EPA suggests Option 2 could be further defined and limited to a ‘hub and spoke’ model, where “oil and gas produced from one or more wells has a dedicated flow to only one possible downstream point for further compression, processing or storage.” However, even this configuration could lead to the absurd result where several oil and gas wells located over an area of many square miles could be aggregated merely because the product is transported by pipeline, or even rail or truck, to one central point.
There is no public health benefit to adopting either option proposed in this rule. EPA states that one potential outcome of aggregating oil and gas sources is to create major sources resulting in better control of emissions through major source permitting. Texas’s experience is that these sources are already well-controlled and protective of public health. The vast majority of oil and gas sources are authorized under permits by rule (PBRs) or standard permits (SPs). The controls required under these authorizations are appropriate to the equipment at the facility or site and are developed to be protective of public health. Thus, there is no benefit to the major source permitting process that includes a site specific impacts evaluation, air dispersion modeling, and an extensive public notice and participation process with the potential for a contested case hearing. By EPA’s own admission, the revised oil and gas methane NSPS “makes it less likely that major source permitting would result in substantial additional pollution control.”
EPA should allow states to utilize their existing processes and guidance and develop additional guidance and policies that best fit their state since oil and gas permitting is primarily a minor source process for which the states “have broad authority to determine the methods and particular control strategies they will use to achieve the statutory requirements.” This position is supported by EPA guidance memos stating that permitting authorities retain the discretion to make aggregation decisions using the factors relevant to the specific circumstances of the permitted activities.
According to Texas Railroad Commission (TRRC) data, there are almost 300,000 regular producing oil and gas wells in the state of Texas. Considering the way oil and gas fields are developed in Texas (and across the nation for that matter) and the TRRC well spacing requirements for oil and gas production in the state, there are very few areas that would not be affected by either of EPA’s proposed adjacency definitions should any additional development occur. This will increase the TCEQ staff permit review workload, significantly lengthen the permitting process, and create uncertainty in the regulatory process. Depending on the EPA’s final rule, hundreds if not thousands additional oil and gas sources would be required to annually report emissions to the EI. The potential large increase in the number of sources reporting would provide minimal additional benefit compared to the significant annual reporting burden for industry and the state resources to receive, track, review, and store the additional data.
If EPA either option, EPA should include a prohibition on daisy chaining. Without such a prohibition, this option could lead to situations where numerous sources within and beyond one-quarter mile apart could be linked together as one large source even though there is no functional relationship between all the sources collectively.
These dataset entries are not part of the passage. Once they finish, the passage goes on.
-- ==== Sys2Proof/Config.lean ====
section
/-! DEFINITION. The configuration: the one size limit the rules compare with, and the free values.
The two constant ROMs are constants of the configuration too (20_memory.md R52); they stand in
Machine/Rom.lean. The spec's open parameters `PORT_BINDING` and `LATENCY` (00_scope.md R6) are read by
no rule and have no definition here. -/

namespace Sys2Proof

/-- `MAX_LEN_BYTES`, the largest message the core accepts: 2^61 − 1 bytes (00_scope.md R6). -/
def Config.maxLen : Nat := 2 ^ 61 - 1

/-- FREE VALUE. What working variable `V[i]` holds after the `n`-th hardware reset: the spec leaves it
unspecified (10_state.md R38, R39). It has no body, so nothing can be proved of it.
DESIGN CHOICE, log entry 3. -/
opaque Config.freeV : Nat → Nat → Word

/-- FREE VALUE. What schedule word `W[i]` holds after the `n`-th hardware reset: the spec leaves it
unspecified (10_state.md R38, R39). It has no body, so nothing can be proved of it.
DESIGN CHOICE, log entry 3. -/
opaque Config.freeW : Nat → Nat → Word

end Sys2Proof
end

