-- ==== Sys2Proof/Machine/Core.lean ====
section
/-! DEFINITION. The machine as the host runs it. -/

def Sys2Proof.core : Host.Core := { State := Sys2Proof.Machine.State, Fault := Sys2Proof.Machine.Fault, Refusal := Sys2Proof.Machine.Refusal, step := Sys2Proof.Machine.step, reset := Sys2Proof.Machine.State.reset }
end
It is inappropriate and arbitrary for EPA to focus this rulemaking on the oil and gas sector exclusively. The policy reasons for this rule’s focus on this sector are misguided. First, EPA claims that “….because permitting decisions are difficult and time-consuming. Providing this guidance will promote a consistent regulatory treatment for this industry.” In Texas, the TCEQ has developed streamlined permitting mechanisms for minor sources and the oil and gas sector specifically that reduce review timeframes significantly. TCEQ does not agree that permitting decisions for this industry are more difficult and time consuming than any other industry sector. In addition, by EPA’s own admission, a better approach to controlling emissions from this sector is through the NSPS or NESHAP programs, and in ozone nonattainment areas, control techniques guidelines (CTGs). These programs do not rely on an expansive definition of a source for applicability, thus they will typically apply to minor sources.
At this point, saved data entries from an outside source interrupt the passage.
-- ==== Sys2Proof/Laws/Memory.lean ====
section
/-! SUPPORT. The laws of the block buffer: reading after writing, the canonical form, and what the wider
accesses see. -/

namespace Sys2Proof.Laws

open Sys2Proof Sys2Proof.Machine

/-- A byte reads as it was last written, and a write leaves every other offset alone. -/
theorem read_write (m : Memory) (a b : Nat) (v : Byte) :
    (m.write a v).read b = if a = b then some v else m.read b := by
  induction m with
  | nil => simp [Memory.write, Memory.read]
  | cons c m ih =>
    simp only [Memory.write]
    split
    · simp [Memory.read]
    · split
      · rename_i h; subst h; simp only [Memory.read]; split <;> simp_all
      · simp only [Memory.read, ih]; split <;> split <;> simp_all

@[simp] theorem read_write_same (m : Memory) (a : Nat) (v : Byte) : (m.write a v).read a = some v := by
  simp [read_write]

theorem read_write_other (m : Memory) {a b : Nat} (v : Byte) (h : a ≠ b) :
    (m.write a v).read b = m.read b := by
  simp [read_write, h]

/-- An entry of a written buffer is the new one or an old one. -/
theorem mem_write {m : Memory} {a : Nat} {v : Byte} {c : Host.Cell} (h : c ∈ m.write a v) :
    c = (a, v) ∨ c ∈ m := by
  induction m with
  | nil => simpa [Memory.write] using h
  | cons d m ih =>
    simp only [Memory.write] at h
    split at h
    · simpa using h
    · split at h
      · simp only [List.mem_cons] at h ⊢; tauto
      · simp only [List.mem_cons] at h ⊢
        rcases h with h | h
        · exact .inr (.inl h)
        · exact (ih h).imp_right .inr

/-- A write inside the space keeps the canonical form. -/
theorem wf_write {m : Memory} {a : Nat} {v : Byte} (hm : m.wf) (ha : a < 64) : (m.write a v).wf := by
  refine ⟨?_, fun c hc => (mem_write hc).elim (fun e => e ▸ ha) (hm.2 c)⟩
  obtain ⟨hs, -⟩ := hm
  induction m with
  | nil => simp [Memory.write]
  | cons d m ih =>
    obtain ⟨hd, hs'⟩ := List.pairwise_cons.1 hs
    simp only [Memory.write]
    split
    · rename_i h
      refine List.pairwise_cons.2 ⟨fun c hc => ?_, hs⟩
      rcases List.mem_cons.1 hc with rfl | hc
      · exact h
      · exact lt_trans h (hd c hc)
    · split
      · rename_i h; subst h; exact List.pairwise_cons.2 ⟨hd, hs'⟩
      · refine List.pairwise_cons.2 ⟨fun c hc => ?_, ih hs'⟩
        rcases mem_write hc with rfl | hc
        · simp only; omega
        · exact hd c hc

/-- Writing a list inside the space keeps the canonical form. -/
theorem wf_writeList {m : Memory} {a : Nat} {bs : List Byte} (hm : m.wf) (ha : a + bs.length ≤ 64) :
    (m.writeList a bs).wf := by
  induction bs generalizing m a with
  | nil => simpa [Memory.writeList] using hm
  | cons b bs ih =>
    simp only [List.length_cons] at ha
    exact ih (wf_write hm (by omega)) (by omega)

/-- A written list reads back, and every offset outside it is left alone. -/
theorem read_writeList (m : Memory) (a : Nat) (bs : List Byte) (b : Nat) :
    (m.writeList a bs).read b =
      if a ≤ b ∧ b < a + bs.length then bs[b - a]? else m.read b := by
  induction bs generalizing m a with
  | nil => simp [Memory.writeList]
  | cons x bs ih =>
    simp only [Memory.writeList, ih, read_write, List.length_cons]
    by_cases hab : a = b
    · subst hab; simp
    · by_cases h : a + 1 ≤ b ∧ b < a + 1 + bs.length
      · have hi : b - a = (b - (a + 1)) + 1 := by omega
        rw [if_pos h, if_pos (by omega), hi, List.getElem?_cons_succ]
      · rw [if_neg h, if_neg hab, if_neg (by omega)]

/-- No offset is missing exactly when every one of the 64 has been written. -/
theorem firstUnwritten_eq_none (m : Memory) :
    m.firstUnwritten = none ↔ ∀ a, a < 64 → (m.read a).isSome = true := by
  simp [Memory.firstUnwritten, Option.isSome_iff_ne_none]

/-- The offset `firstUnwritten` names is inside the space and holds no value. -/
theorem firstUnwritten_eq_some {m : Memory} {a : Nat} (h : m.firstUnwritten = some a) :
    a < 64 ∧ m.read a = none := by
  have h1 := List.mem_of_find?_eq_some h
  have h2 := List.find?_some h
  exact ⟨by simpa using h1, by simpa using h2⟩

@[simp] theorem block_getElem (m : Memory) (a : Nat) (h : a < 64) : m.block[a] = (m.read a).getD 0 := by
  simp [Memory.block]

/-- Two buffers that read alike at the 64 offsets are alike to a block compression. -/
theorem firstUnwritten_congr {m n : Memory} (h : ∀ a, a < 64 → m.read a = n.read a) :
    m.firstUnwritten = n.firstUnwritten := by
  have key : ∀ l : List Nat, (∀ a ∈ l, a < 64) →
      l.find? (fun a => (m.read a).isNone) = l.find? (fun a => (n.read a).isNone) := by
    intro l hl
    induction l with
    | nil => rfl
    | cons a l ih =>
      simp only [List.find?_cons, h a (hl a (by simp)), ih (fun b hb => hl b (by simp [hb]))]
  exact key _ (by simp)

theorem block_congr {m n : Memory} (h : ∀ a, a < 64 → m.read a = n.read a) : m.block = n.block := by
  ext a ha
  simp [h a ha]

/-- A four-byte read of written bytes is their word, most significant byte first. -/
theorem readWord_ok (m : Memory) (a : Nat) (h : ∀ j, j < 4 → (m.read (a + j)).isSome = true) :
    m.readWord a = .ok (beWord ((m.read a).getD 0) ((m.read (a + 1)).getD 0)
      ((m.read (a + 2)).getD 0) ((m.read (a + 3)).getD 0)) := by
  obtain ⟨b0, h0⟩ := Option.isSome_iff_exists.1 (h 0 (by decide))
  obtain ⟨b1, h1⟩ := Option.isSome_iff_exists.1 (h 1 (by decide))
  obtain ⟨b2, h2⟩ := Option.isSome_iff_exists.1 (h 2 (by decide))
  obtain ⟨b3, h3⟩ := Option.isSome_iff_exists.1 (h 3 (by decide))
  rw [Nat.add_zero] at h0
  simp [Memory.readWord, h0, h1, h2, h3]

/-- A block of written bytes is those bytes. -/
theorem read_block {m : Memory} (h : m.firstUnwritten = none) (j : Nat) (hj : j < 64) :
    m.read j = some m.block[j] := by
  obtain ⟨v, hv⟩ := Option.isSome_iff_exists.1 ((firstUnwritten_eq_none m).1 h j hj)
  simp [hv]

end Sys2Proof.Laws
end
The EPA should not finalize this source determination rule for Major New Source Review and Title V. Texas’ recommendation is for EPA to retain the existing definition and interpretation of adjacency, allow states to develop applicable minor source programs as provided under the FCAA as Texas has done, and further allow the states to develop and adopt appropriate major source guidance for PSD and NNSR programs and the Title V programs. This approach would be consistent with the plain meaning of the term and common sense notion of plant, and take into account the physical, operational, and regulatory realities of oil and gas operations across the country.
DATE SUBMITTED: 12/04/15
SHORT TITLE: Release of Draft Control Techniques Guidelines for the Oil and Natural Gas Industry
SUBMITTED TO: U.S. Environmental Protection Agency
OFFICE PREPARING: Office of Air
STAFF CONTACT: Vincent Meiller
SUMMARY OF COMMENTS: Comments
- The EPA should not finalize this CTG and should instead retain the control recommendations to be used for non-CTG major source RACT determinations or to develop reasonably available control measures (RACM) strategies for those areas needing VOC emissions reductions to provide for attainment of the ozone National Ambient Air Quality Standards (NAAQS).
- The FCAA intended for the EPA to develop CTG documents to reduce VOC emissions to help areas attain the ozone NAAQS. The EPA should not be using authority granted expressly regarding the ozone NAAQS for the purposes of greenhouse gas reductions.
- In light of the upcoming implementation of the 2015 ozone NAAQS, the due date to submit SIP revisions in response to the final CTG should be flexible to account for ozone planning in nonattainment areas that are simultaneously subject to multiple ozone standards.
- The EPA should make clear that the model rule language includes example rule requirements but that only emission control levels established in the CTG are presumptive RACT.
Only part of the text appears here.